[SUPPLIED INFORMATION — start]
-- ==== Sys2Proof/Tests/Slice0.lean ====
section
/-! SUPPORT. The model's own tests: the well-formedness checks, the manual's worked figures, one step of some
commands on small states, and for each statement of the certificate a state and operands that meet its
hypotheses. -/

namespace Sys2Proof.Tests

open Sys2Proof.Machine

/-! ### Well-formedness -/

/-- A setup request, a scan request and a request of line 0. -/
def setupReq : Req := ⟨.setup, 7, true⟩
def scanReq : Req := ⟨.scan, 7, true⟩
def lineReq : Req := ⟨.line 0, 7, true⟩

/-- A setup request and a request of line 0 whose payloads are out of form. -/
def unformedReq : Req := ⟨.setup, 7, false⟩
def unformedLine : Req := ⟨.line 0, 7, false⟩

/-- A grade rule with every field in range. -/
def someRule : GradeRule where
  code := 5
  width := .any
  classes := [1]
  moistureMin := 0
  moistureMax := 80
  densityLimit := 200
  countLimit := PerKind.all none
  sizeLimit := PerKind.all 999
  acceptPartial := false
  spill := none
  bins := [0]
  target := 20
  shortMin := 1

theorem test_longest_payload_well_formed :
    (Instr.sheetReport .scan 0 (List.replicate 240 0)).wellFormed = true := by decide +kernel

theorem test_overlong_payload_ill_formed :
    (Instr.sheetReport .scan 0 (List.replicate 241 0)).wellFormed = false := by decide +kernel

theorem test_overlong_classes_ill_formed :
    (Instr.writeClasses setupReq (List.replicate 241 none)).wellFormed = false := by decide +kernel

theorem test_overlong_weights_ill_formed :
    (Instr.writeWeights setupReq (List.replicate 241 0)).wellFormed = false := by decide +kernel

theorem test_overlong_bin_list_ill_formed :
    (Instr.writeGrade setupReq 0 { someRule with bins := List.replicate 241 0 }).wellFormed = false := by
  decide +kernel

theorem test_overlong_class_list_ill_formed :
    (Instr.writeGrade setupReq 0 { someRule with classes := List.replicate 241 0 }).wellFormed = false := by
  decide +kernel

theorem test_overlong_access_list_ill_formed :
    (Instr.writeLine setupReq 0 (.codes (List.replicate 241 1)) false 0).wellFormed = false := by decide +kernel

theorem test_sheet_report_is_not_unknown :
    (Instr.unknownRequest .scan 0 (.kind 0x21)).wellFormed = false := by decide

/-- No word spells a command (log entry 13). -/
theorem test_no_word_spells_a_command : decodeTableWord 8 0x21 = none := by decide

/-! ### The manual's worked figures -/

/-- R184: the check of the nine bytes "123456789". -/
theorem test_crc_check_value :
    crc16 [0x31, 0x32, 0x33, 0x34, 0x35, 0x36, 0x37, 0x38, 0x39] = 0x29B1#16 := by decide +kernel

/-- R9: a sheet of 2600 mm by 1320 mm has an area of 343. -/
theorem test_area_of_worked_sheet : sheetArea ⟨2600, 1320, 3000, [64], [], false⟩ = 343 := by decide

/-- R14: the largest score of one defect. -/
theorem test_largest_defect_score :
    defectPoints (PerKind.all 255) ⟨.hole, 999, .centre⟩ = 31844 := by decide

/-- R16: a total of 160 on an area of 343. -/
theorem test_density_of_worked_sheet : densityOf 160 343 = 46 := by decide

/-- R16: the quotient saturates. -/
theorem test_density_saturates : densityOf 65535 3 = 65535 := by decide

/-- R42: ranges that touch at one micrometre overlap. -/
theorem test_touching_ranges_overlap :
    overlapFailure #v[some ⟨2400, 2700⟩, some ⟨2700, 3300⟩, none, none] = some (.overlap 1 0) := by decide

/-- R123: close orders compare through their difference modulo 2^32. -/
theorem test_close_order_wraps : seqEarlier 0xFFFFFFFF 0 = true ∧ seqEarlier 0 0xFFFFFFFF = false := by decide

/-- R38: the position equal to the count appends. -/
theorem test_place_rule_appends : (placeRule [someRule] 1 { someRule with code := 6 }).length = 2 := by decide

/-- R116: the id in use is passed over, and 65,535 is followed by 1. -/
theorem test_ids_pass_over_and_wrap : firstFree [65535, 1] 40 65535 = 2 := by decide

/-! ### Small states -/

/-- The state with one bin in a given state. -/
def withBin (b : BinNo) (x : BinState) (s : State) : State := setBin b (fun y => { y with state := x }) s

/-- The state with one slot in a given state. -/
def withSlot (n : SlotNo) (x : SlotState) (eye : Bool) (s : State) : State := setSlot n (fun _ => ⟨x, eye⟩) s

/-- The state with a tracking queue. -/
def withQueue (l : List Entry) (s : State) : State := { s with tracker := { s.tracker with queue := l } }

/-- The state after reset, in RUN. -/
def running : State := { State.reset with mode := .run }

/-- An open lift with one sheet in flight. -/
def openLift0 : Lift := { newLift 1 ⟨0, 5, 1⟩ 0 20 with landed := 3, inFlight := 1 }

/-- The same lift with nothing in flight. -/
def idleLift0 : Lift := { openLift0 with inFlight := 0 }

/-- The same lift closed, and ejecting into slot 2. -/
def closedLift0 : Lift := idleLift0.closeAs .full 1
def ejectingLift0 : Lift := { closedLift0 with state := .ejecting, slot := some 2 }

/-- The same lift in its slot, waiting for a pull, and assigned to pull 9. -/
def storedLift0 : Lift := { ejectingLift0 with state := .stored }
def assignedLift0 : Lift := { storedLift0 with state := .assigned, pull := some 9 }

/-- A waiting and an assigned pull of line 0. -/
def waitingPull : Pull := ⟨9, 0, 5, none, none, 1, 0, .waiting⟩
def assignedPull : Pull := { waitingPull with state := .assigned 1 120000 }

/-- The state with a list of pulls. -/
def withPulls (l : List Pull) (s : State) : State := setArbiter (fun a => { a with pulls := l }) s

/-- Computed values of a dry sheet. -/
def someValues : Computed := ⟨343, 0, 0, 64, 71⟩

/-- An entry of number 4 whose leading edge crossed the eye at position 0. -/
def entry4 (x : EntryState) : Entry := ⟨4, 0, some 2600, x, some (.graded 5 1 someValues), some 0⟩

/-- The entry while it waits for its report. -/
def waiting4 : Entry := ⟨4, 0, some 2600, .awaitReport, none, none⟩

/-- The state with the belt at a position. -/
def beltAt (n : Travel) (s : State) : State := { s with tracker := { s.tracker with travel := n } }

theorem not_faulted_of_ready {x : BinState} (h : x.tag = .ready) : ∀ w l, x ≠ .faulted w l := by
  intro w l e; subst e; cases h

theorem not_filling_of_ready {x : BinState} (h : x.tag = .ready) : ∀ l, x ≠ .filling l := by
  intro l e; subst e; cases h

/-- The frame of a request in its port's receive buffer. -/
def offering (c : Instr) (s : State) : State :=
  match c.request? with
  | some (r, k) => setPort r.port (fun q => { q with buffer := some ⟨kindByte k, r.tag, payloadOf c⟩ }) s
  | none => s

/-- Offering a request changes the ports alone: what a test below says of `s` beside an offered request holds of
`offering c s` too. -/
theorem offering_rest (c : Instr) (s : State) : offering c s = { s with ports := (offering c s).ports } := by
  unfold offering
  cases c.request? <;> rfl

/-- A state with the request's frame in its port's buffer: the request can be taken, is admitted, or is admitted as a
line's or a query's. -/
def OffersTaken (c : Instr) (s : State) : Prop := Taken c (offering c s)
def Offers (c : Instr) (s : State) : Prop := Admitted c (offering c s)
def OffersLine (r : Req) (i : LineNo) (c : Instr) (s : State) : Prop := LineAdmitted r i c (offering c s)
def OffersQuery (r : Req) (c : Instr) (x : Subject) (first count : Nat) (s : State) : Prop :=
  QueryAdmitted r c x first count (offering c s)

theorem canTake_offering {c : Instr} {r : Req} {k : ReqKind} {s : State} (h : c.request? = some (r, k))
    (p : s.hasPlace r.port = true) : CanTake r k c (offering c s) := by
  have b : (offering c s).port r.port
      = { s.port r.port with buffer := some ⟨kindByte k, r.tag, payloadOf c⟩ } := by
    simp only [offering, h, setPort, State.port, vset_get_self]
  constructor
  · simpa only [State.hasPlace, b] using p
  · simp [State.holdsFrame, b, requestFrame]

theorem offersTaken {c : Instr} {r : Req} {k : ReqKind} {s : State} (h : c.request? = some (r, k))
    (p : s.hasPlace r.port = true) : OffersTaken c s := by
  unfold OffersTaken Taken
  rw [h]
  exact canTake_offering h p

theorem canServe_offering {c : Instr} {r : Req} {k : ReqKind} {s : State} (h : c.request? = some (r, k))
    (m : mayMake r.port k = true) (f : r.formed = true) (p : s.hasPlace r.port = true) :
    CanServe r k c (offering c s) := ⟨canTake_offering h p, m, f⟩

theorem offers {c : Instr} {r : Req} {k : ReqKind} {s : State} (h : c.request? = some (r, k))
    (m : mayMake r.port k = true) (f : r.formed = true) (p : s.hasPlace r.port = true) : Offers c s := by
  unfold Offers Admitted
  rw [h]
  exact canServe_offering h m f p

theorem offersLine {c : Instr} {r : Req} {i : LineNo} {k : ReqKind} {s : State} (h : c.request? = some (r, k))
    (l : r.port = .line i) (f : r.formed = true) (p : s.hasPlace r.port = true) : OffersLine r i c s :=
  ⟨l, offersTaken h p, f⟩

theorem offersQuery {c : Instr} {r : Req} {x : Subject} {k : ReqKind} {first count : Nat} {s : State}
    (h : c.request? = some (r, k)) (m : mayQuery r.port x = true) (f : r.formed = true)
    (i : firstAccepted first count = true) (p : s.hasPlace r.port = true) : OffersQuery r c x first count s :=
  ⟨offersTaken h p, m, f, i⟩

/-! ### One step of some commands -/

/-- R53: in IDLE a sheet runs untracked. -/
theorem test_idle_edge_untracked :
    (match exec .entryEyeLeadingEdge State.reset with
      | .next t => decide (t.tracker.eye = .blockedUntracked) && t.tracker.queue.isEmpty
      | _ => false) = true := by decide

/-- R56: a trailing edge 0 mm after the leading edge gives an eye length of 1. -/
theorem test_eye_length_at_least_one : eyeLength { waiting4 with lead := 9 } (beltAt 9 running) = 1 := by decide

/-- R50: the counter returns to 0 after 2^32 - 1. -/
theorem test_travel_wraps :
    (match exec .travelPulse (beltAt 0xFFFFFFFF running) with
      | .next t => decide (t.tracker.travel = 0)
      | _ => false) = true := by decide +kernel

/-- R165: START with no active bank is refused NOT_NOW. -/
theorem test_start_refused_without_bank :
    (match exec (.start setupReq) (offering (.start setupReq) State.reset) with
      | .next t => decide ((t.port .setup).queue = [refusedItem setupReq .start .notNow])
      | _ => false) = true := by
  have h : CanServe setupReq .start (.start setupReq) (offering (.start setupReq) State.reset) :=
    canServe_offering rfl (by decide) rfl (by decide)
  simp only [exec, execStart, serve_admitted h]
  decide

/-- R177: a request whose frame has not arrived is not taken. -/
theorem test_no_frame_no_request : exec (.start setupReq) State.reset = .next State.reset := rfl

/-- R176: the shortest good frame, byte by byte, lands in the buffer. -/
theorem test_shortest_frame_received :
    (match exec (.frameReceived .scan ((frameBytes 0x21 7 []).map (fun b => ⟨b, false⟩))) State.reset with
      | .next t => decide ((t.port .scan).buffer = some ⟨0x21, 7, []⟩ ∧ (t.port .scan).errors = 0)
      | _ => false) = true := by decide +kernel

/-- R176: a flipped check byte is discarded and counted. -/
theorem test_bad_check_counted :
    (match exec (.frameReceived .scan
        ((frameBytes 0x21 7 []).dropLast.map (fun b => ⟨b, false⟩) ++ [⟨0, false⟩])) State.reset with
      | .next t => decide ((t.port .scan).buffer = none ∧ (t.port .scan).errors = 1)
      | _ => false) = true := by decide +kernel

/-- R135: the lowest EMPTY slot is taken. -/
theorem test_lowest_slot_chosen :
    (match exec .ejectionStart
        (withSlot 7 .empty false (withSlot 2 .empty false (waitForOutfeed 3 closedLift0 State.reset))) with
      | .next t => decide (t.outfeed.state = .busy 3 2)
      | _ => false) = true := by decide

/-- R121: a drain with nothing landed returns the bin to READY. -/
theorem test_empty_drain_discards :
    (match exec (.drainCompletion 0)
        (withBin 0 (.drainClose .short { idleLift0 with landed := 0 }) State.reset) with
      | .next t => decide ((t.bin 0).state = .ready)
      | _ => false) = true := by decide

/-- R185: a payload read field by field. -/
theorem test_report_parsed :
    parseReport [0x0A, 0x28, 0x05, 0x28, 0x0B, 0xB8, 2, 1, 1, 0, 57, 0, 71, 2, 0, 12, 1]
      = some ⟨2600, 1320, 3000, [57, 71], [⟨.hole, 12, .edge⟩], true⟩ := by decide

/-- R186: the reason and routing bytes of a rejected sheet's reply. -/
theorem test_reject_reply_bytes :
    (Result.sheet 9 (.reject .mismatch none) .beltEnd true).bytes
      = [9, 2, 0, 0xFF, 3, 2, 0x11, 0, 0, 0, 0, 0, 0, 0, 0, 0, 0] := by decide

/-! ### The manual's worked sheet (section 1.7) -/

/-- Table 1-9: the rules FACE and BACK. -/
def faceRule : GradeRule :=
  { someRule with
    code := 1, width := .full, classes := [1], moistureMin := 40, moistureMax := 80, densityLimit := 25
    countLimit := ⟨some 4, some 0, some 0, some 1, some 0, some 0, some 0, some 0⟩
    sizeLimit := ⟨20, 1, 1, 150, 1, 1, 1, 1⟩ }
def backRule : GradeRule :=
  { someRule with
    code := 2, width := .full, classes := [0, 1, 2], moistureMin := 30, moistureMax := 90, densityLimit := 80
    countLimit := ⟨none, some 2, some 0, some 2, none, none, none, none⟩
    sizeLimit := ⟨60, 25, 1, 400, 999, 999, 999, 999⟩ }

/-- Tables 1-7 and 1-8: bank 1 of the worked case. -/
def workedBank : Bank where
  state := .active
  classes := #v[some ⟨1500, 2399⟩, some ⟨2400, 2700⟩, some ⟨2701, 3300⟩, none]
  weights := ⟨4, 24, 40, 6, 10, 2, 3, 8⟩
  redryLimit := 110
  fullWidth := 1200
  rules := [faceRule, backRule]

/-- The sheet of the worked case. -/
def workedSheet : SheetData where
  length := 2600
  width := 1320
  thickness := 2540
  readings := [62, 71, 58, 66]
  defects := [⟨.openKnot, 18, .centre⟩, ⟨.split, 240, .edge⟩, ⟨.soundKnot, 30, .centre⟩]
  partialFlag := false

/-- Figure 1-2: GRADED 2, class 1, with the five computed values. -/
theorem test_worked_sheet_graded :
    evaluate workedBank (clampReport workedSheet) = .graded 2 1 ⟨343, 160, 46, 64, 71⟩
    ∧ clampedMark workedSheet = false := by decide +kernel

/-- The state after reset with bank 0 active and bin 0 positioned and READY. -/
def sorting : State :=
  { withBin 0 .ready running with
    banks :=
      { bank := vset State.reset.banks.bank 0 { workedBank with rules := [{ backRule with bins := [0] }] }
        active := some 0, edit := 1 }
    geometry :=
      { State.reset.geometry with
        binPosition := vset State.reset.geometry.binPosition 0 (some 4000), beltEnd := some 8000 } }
[SUPPLIED INFORMATION — finish]
> WHAT TO PRODUCE
Give the number of lines above that hold the word "hasPlace", and nothing more.

> RESULT BELOW
7